Ever feel like the big tech companies don't really care about your user experience, or even try to make themselves useful to you anymore?

The irony is that every one of the big tech companies exactly became big tech companies by being extremely useful to everyone. Seriously. Your old aunt probably has Facebook. She probably has a Google account, and uses it daily for e-mails and cloud storage, probably without knowing much about how it works or what it is exactly. She probably has a Microsoft account and uses it daily on her Windows PC. But that's the beauty of these companies: they take something useful but otherwise complicated, and make it accessible to millions of people. This is what made them so big. It's also really what drives anybody to become a billionaire: can I scale this service up to service millions of customers, instead of doing it one by one? Think Amazon, Google, Microsoft and Apple.

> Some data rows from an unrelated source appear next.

/-- The polarity of an edge (R151). -/
inductive Polarity where
  | rise | fall
  deriving DecidableEq, Repr

/-- The trigger of a break (7.2). -/
inductive Trigger where
  | cue (number : Nat)
  | time (at_ : Time)
  | line (line : Nat) (polarity : Polarity)
  | manual
  deriving DecidableEq, Repr

/-- The exhaust action (7.2). -/
inductive Exhaust where
  | ret | fill
  deriving DecidableEq, Repr

/-- The source of Y (R114). -/
inductive YSource where
  | length | inCue | guard | clipEnd | cancel | window
  deriving DecidableEq, Repr

/-- The end causes, in the order of the table of R106. -/
inductive EndCause where
  | scheduled | clipEnd | guard | cancelled | recalled | stopped | listEmpty | blocked | slotBusy | noLane | missed
  | noAir
  deriving DecidableEq, Repr

/-- A break record (7.2); the index is its place in the table. -/
structure BreakRecord where
  state : BreakState
  owner : Port
  slot : Nat
  playList : Nat
  trigger : Trigger
  lead : Nat
  length : Option Nat
  exhaust : Exhaust
  lane : Option Nat
  /-- splice-out instant X -/
  x : Option Time
  /-- actual out tick -/
  outTick : Option Time
  /-- return instant Y and its source -/
  y : Option (Time × YSource)
  /-- actual in tick -/
  inTick : Option Time
  cause : Option EndCause
  aired : Bool
  /-- clip status EXHAUSTED (R106) -/
  exhausted : Bool
  substituted : Nat
  starved : Nat
  filled : Nat
  unmapped : Nat
  /-- stamp base B and first clip stamp C0 (R67) -/
  base : Option (Nat × Nat)
  noBase : Bool
  deriving DecidableEq, Repr

/-- A FREE record, emptied (R105, R122). -/
def BreakRecord.empty : BreakRecord where
  state := .free
  owner := .station
  slot := 0
  playList := 0
  trigger := .manual
  lead := 0
  length := none
  exhaust := .ret
  lane := none
  x := none
  outTick := none
  y := none
  inTick := none
  cause := none
  aired := false
  exhausted := false
  substituted := 0
  starved := 0
  filled := 0
  unmapped := 0
  base := none
  noBase := false

/-- The Splice Engine without its windows (chapter 7). -/
structure Splice where
  slots : List Slot
  breaks : List BreakRecord
  /-- cues applied (R120) -/
  cuesApplied : Nat
  /-- cues ignored (R120) -/
  cuesIgnored : Nat
  /-- cues without instant (R120) -/
  cuesWithoutInstant : Nat
  deriving DecidableEq, Repr

/-- R122, power-on. -/
def Splice.reset : Splice := ⟨List.replicate 8 .reset, List.replicate 32 .empty, 0, 0, 0⟩

/-! ### Chapter 8: Protect Windows -/

/-- The states of a window (R123). -/
inductive WindowState where
  | free | pending | active
  deriving DecidableEq, Repr

/-- A window record (R123); the mask has bit s set for slot s. -/
structure Window where
  state : WindowState
  mask : BitVec 8
  start : Time
  stop : Time
  setAt : Time
  blocked : Nat
  recalled : Nat
  deriving DecidableEq, Repr

/-- A FREE record (R123, R131). -/
def Window.empty : Window := ⟨.free, 0, 0, 0, 0, 0, 0⟩

/-! ### Chapter 9: Transmitter Monitor and Changeover Controller -/

/-- The role of a channel (R134). -/
inductive Role where
  | none | main | reserve | site
  deriving DecidableEq, Repr

/-- The state of a channel (R134). -/
inductive ChannelState where
  | normal | low | high
  deriving DecidableEq, Repr

/-- The class of a conversion (R135): L, N or H. -/
inductive ChannelClass where
  | l | n | h
  deriving DecidableEq, Repr

/-- A channel record (R134). -/
structure Channel where
  value : Nat
  low : Nat
  high : Nat
  persistence : Nat
  role : Role
  state : ChannelState
  run : Nat
  previous : Option ChannelClass
  deriving DecidableEq, Repr

/-- R148, power-on. -/
def Channel.reset : Channel := ⟨0, 0, 1023, 3, .none, .normal, 0, none⟩

/-- The capture record (R136). -/
structure Capture where
  values : List Nat
  first : Nat
  last : Nat
  channel : Nat
  state : ChannelState
  time : Time
  deriving DecidableEq, Repr

/-- The Transmitter Monitor (chapter 9, first table). -/
structure Monitor where
  /-- scan range -/
  first : Nat
  last : Nat
  /-- pending scan range (R133) -/
  pendingRange : Option (Nat × Nat)
  /-- the channel being converted (R132) -/
  converting : Nat
  /-- model's own: the periods the conversion in progress has run, 0..2,500 (R132) -/
  elapsed : Nat
  channels : List Channel
  capture : Option Capture
  deriving DecidableEq, Repr

/-- R148, power-on. -/
def Monitor.reset : Monitor := ⟨0, 7, none, 0, 0, List.replicate 8 .reset, none⟩

/-- The position: the exciter on air (R140). -/
inductive Position where
  | main | reserve
  deriving DecidableEq, Repr

/-- The Changeover Controller (chapter 9, second table), without the derived conditions. -/
structure Changeover where
  position : Position
  /-- mode MANUAL (R143); AUTO otherwise -/
  manual : Bool
  hold : Bool
  /-- history, oldest first (R142) -/
  history : List Time
  autoReturn : Bool
  /-- return delay in seconds (R145) -/
  returnDelay : Nat
  /-- return timer: the periods of the site clock left, absent when stopped (R141) -/
  returnTimer : Option Nat
  /-- mute holders (R139) -/
  muteStation : Bool
  muteNetwork : Bool
  deriving DecidableEq, Repr

/-- R149, power-on. -/
def Changeover.reset : Changeover := ⟨.main, false, false, [], true, 60, none, false, false⟩

/-! ### Chapter 10: Contact Lines -/

/-- The functions of a line, the five of inputs and then the seven of outputs (chapter 10). -/
inductive LineFunction where
  | plain | trigger | mainFault | reserveFault | interlock
  | level | blink | changeover | carrierMute | gate | tally | alert
  deriving DecidableEq, Repr

/-- A line record (chapter 10), without the driven level, which is derived. -/
structure Line where
  /-- direction OUTPUT; INPUT otherwise -/
  output : Bool
  invert : Bool
  function : LineFunction
  tallyLane : Option Nat
  commanded : Level
  locked : Bool
  accepted : Level
  /-- pending change: the stable count (R151) -/
  pendingChange : Option Nat
  latched : Bool
  frozen : Option Level
  /-- model's own: the level the site puts on the pin (R151, R150; log entry 12) -/
  pin : Level
  deriving DecidableEq, Repr

/-- R158, power-on, for a pin at the given level. -/
def Line.reset (pin : Level) : Line := ⟨false, false, .plain, none, .low, false, pin, none, false, none, pin⟩
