-- ==== Sys2Proof/Machine/Ops.lean ====
section
/-! DEFINITION. The operations every block shares: putting a block or a record back into the state, raising an event,
taking a frame and making a response ready, freeing a group record, serving the clip memory. -/

namespace Sys2Proof.Machine

open Sys2Proof

/-! ### Putting a block back -/

def State.withTb (s : State) (x : Timebase) : State := { s with tb := x }
def State.withStore (s : State) (x : Store) : State := { s with store := x }
def State.withSel (s : State) (x : Selector) : State := { s with sel := x }
def State.withLaunch (s : State) (x : Launch) : State := { s with launch := x }
def State.withClip (s : State) (x : Clip) : State := { s with clip := x }
def State.withLanes (s : State) (x : List Lane) : State := { s with lanes := x }
def State.withSplice (s : State) (x : Splice) : State := { s with splice := x }
def State.withWindows (s : State) (x : List Window) : State := { s with windows := x }
def State.withMon (s : State) (x : Monitor) : State := { s with mon := x }
def State.withChg (s : State) (x : Changeover) : State := { s with chg := x }
def State.withLines (s : State) (x : Lines) : State := { s with lines := x }
def State.withPart (s : State) (x : PartState) : State := { s with part := x }
def State.withLock (s : State) (x : Bool) : State := { s with paramLock := x }

/-- The state of a feed replaced. -/
def State.withFeed (s : State) (f : FeedId) (x : Feed) : State :=
  match f with
  | .a => { s with feedA := x }
  | .b => { s with feedB := x }

/-- The state of a port replaced. -/
def State.withPort (s : State) (p : Port) (x : PortState) : State :=
  match p with
  | .station => { s with station := x }
  | .network => { s with network := x }

/-- A place of the group table replaced. -/
def State.withRecord (s : State) (place : Nat) (r : Option GroupRecord) : State :=
  s.withStore { s.store with table := s.store.table.set place r }

/-- A lane record replaced. -/
def State.withLane (s : State) (i : Nat) (x : Lane) : State := s.withLanes (s.lanes.set i x)

/-- A slot replaced. -/
def State.withSlot (s : State) (i : Nat) (x : Slot) : State :=
  s.withSplice { s.splice with slots := s.splice.slots.set i x }

/-- A break record replaced. -/
def State.withBreak (s : State) (i : Nat) (x : BreakRecord) : State :=
  s.withSplice { s.splice with breaks := s.splice.breaks.set i x }

/-- A window record replaced. -/
def State.withWindow (s : State) (i : Nat) (x : Window) : State := s.withWindows (s.windows.set i x)

/-- A channel record replaced. -/
def State.withChannel (s : State) (i : Nat) (x : Channel) : State :=
  s.withMon { s.mon with channels := s.mon.channels.set i x }

/-- A line record replaced. -/
def State.withLine (s : State) (i : Nat) (x : Line) : State :=
  s.withLines { s.lines with records := s.lines.records.set i x }

/-- A play list replaced. -/
def State.withPlayList (s : State) (i : Nat) (x : List Segment) : State :=
  s.withClip { s.clip with playLists := s.clip.playLists.set i x }

/-- One free choice more has been drawn (log entry 3). -/
def State.draw (s : State) : State := { s with draws := s.draws + 1 }

/-! ### Events (R171) -/

/-- An event offered to one port: nothing when its mask disables the kind, the tail of the queue when it holds fewer
than 32 records, and one lost event otherwise. -/
def PortState.offer (q : PortState) (e : Event) : PortState :=
  if q.mask.getD (e.kind.code - 1) true then
    if q.events.length < 32 then { q with events := q.events ++ [e] }
    else { q with lostEvents := bump16 q.lostEvents }
  else q

/-- An event raised: offered to both ports with the site time at which it is raised. At a packet start whose tick a slew has
skipped, that is the present site time and not the packet's computed start (log entry 39). -/
def State.raise (s : State) (kind : EventKind) (subject detail : Nat) : State :=
  let e : Event := ⟨kind, subject, detail, s.now⟩
  { s with station := s.station.offer e, network := s.network.offer e }

/-! ### Frames and responses (R159 to R162) -/

/-- What a completed command answers: result code, CLAMPED, data. -/
structure Reply where
  code : ResultCode
  clamped : Bool := false
  data : List Byte := []
  deriving DecidableEq, Repr

/-- OK with data. -/
def Reply.ok (data : List Byte) : Reply := ⟨.ok, false, data⟩

/-- A refusal: it carries no data (R160). -/
def Reply.no (code : ResultCode) : Reply := ⟨code, false, []⟩

/-- A response made ready on a port (R160): OVERRUN and RESPONSE_LOST take the port's flags, which are then cleared, and
EVENTS_PENDING tells whether events wait at that instant. -/
def PortState.respond (q : PortState) (r : Reply) : PortState :=
  { q with
    response := some ⟨r.code, q.overrun, q.lost, !q.events.isEmpty, r.clamped, r.data⟩
    overrun := false
    lost := false }

/-- A response made ready on port `p` of the part. -/
def State.respond (s : State) (p : Port) (r : Reply) : State := s.withPort p ((s.port p).respond r)

/-- The filler that goes out during a command frame of so many bytes, the transaction ended (R159). -/
def PortState.filled (q : PortState) (received : Nat) : PortState :=
  { q with transaction := .none, dataOut := List.replicate received 0 }

/-- A pending response discarded unread by a new frame (R162). -/
def PortState.discardResponse (q : PortState) : PortState :=
  { q with response := none, lost := q.lost || q.response.isSome }

/-- The port after a command frame of so many bytes has been taken from it and before the command acts. -/
def PortState.taken (q : PortState) (received : Nat) : PortState := (q.filled received).discardResponse

/-- The port after a command frame of so many bytes has been discarded whole (R161). -/
def PortState.overran (q : PortState) (received : Nat) : PortState := { q.filled received with overrun := true }

/-- The bytes of a command frame: code, length, parameters (12.2). -/
def frameBytes (params : List Byte) : Nat := params.length + 3

/-- A frame taken on port `p` (R159, R161, R162): overrun while a long command is in progress, else the pending
response is discarded and the frame is dealt with by `act`, which answers at once or leaves a long command. -/
def State.onFrame (s : State) (p : Port) (received : Nat) (act : State → State × Option Reply) : State :=
  if (s.port p).inProgress.isSome then s.withPort p ((s.port p).overran received)
  else
    match act (s.withPort p ((s.port p).taken received)) with
    | (t, some r) => t.respond p r
    | (t, none) => t

/-- A frame whose command refuses every length but the ones `fits` allows, before its own checks (R159). -/
def State.onCommand (s : State) (p : Port) (params : List Byte) (fits : Bool)
    (act : State → State × Option Reply) : State :=
  s.onFrame p (frameBytes params) fun s =>
    if params.length ≤ maxParams && fits then act s else (s, some (.no .badLength))

/-- A command refused without effect. -/
def refuse (code : ResultCode) (s : State) : State × Option Reply := (s, some (.no code))

/-- A command done, with OK and no data. -/
def done (s : State) : State × Option Reply := (s, some (.ok []))

/-- A read: OK with data, and nothing changed. -/
def answer (data : List Byte) (s : State) : State × Option Reply := (s, some (.ok data))

/-- The station port under the parameter lock (R168). -/
def State.lockedOut (s : State) (p : Port) : Bool := s.paramLock && p == .station

/-! ### Group records (R32) -/

/-- A place out of a feed's open copy (R32). -/
def Feed.release (f : Feed) (place : Nat) : Feed := if f.openCopy = some place then { f with openCopy := none } else f

/-- A record handed back: its cells return to the free list, its place becomes free, and it is no feed's open copy. -/
def State.freeRecord (s : State) (place : Nat) : State :=
  match s.record place with
  | none => s
  | some r =>
    { s with
      store := { table := s.store.table.set place none, freeCells := s.store.freeCells + r.cells.length }
      feedA := s.feedA.release place
      feedB := s.feedB.release place }

/-- Several records handed back. -/
def State.freeRecords (s : State) (places : List Nat) : State := places.foldl State.freeRecord s

/-! ### Serving the clip memory (R87) -/

/-- A lane waits for a slot: it reads while its queue holds fewer than 64 packets and its position is not finished
(R92). -/
def Lane.waits (l : Lane) : Bool := l.state != .free && decide (l.queue.length < 64) && l.position.isSome

/-- The slot at a lane's read position (R92). -/
def State.readSlotOf (s : State) (i : Nat) : Option Nat :=
  let l := s.lane i
  match l.position, l.playList with
  | some (seg, pkt), some pl => ((s.playList pl)[seg]?).map fun g => g.first + pkt
  | _, _ => none

/-- The clip command in progress on a port. -/
def PortState.clipCommand (q : PortState) : Option ClipCommand :=
  match q.inProgress with
  | some (.clip c) => some c
  | _ => none

/-- The access a port's clip command waits for. -/
def State.portAccess (s : State) (p : Port) : Option Access :=
  ((s.port p).clipCommand).map fun c =>
    if c.write then .write p c.next (c.packets.headD []) false else .read p c.next false

/-- The lowest-numbered lane that waits for a slot, with that slot (R87). -/
def State.waitingLane (s : State) : Option (Nat × Nat) :=
  (List.range 4).findSome? fun i => if (s.lane i).waits then (s.readSlotOf i).map (fun a => (i, a)) else none

/-- The next slot access is chosen when none is being served: lane reads first, the lowest lane first of all, and
between the ports the one whose turn it is (R87). -/
def State.arbitrate (s : State) : State :=
  match s.clip.service with
  | some _ => s
  | none =>
    match s.waitingLane with
    | some (i, a) => s.withClip { s.clip with service := some (.lane i a false) }
    | none =>
      match s.portAccess s.clip.turn, s.portAccess s.clip.turn.other with
      | some a, _ => s.withClip { s.clip with service := some a, turn := s.clip.turn.other }
      | none, some a => s.withClip { s.clip with service := some a, turn := s.clip.turn }
      | none, none => s

/-- The slot access of a lane in flight is discarded when it completes (R94). -/
def Access.discardLane (a : Access) (i : Nat) : Access :=
  match a with
  | .lane j slot d => .lane j slot (d || j == i)
  | a => a

/-- The slot access of a port in hand is finished, and its command is gone (R85, R86). -/
def Access.abandon (a : Access) (p : Port) : Access :=
  match a with
  | .write q slot packet x => .write q slot packet (x || q == p)
  | .read q slot x => .read q slot (x || q == p)
  | a => a

/-! ### Lanes (R91, R93, R94) -/

/-- The lowest-numbered FREE lane (R91). -/
def State.freeLane (s : State) : Option Nat := (List.range 4).find? fun i => (s.lane i).state == .free

/-- A lane bound to a break and a play list: the claim (R91). -/
def State.claimLane (s : State) (i brk list : Nat) : State :=
  (s.withLane i ⟨.preroll, some brk, some list, some (0, 0), [], 0, 0, 0, false⟩).arbitrate

/-- A lane freed at its break's end; its counts stay (R94). -/
def State.releaseLane (s : State) (i : Nat) : State :=
  let s := s.withLane i
    { s.lane i with state := .free, break_ := none, playList := none, position := none, queue := [], clipEnd := false }
  s.withClip { s.clip with service := s.clip.service.map (·.discardLane i) }

/-- Clip end is set when reading is finished and the queue is empty, and the clip status of the break becomes EXHAUSTED
with it (R93, R106). -/
def State.settleClipEnd (s : State) (i : Nat) : State :=
  let l := s.lane i
  if l.state != .free && l.position.isNone && l.queue.isEmpty && !l.clipEnd then
    let s := s.withLane i { l with clipEnd := true }
    match l.break_ with
    | some b => s.withBreak b { s.brk b with exhausted := true }
    | none => s
  else s

end Sys2Proof.Machine
end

Now, sadly, these companies seem to have reached a point where, instead of focusing on being useful and helpful to their customers, they have started throwing up roadblocks whenever you want to download an app, navigate a website or share something with your friends.

You try to navigate a site, and they throw up ads or pop-ups about how you need to accept their new terms of service. Okay? Leave it at the bottom, instead of blocking my whole view with something that nobody reads anyway. Other sites do it the right way, when they say "by continuing to use, you agree to X". Simple, fine, now get out of the way.

Google even does this when you're not logged in, such as if you dare do a Google search in an incognito window. Who are they asking to accept terms, if there's not even anyone logged in?

Microsoft are the worst. You can barely get to use your old Skype username to log in, without converting it to a full-on Microsoft account, with all the horrors that that involves. And forget about making a local login account for your laptop. You can actually risk being locked out of your PC if you don't have Wi-Fi while trying to unlock your laptop using your Microsoft account. What the hell is that about? Let me into my freaking PC. Having a local user password for logging in used to be the norm, but now we all need to be part of the awful Microsoft tangled web of services and logins.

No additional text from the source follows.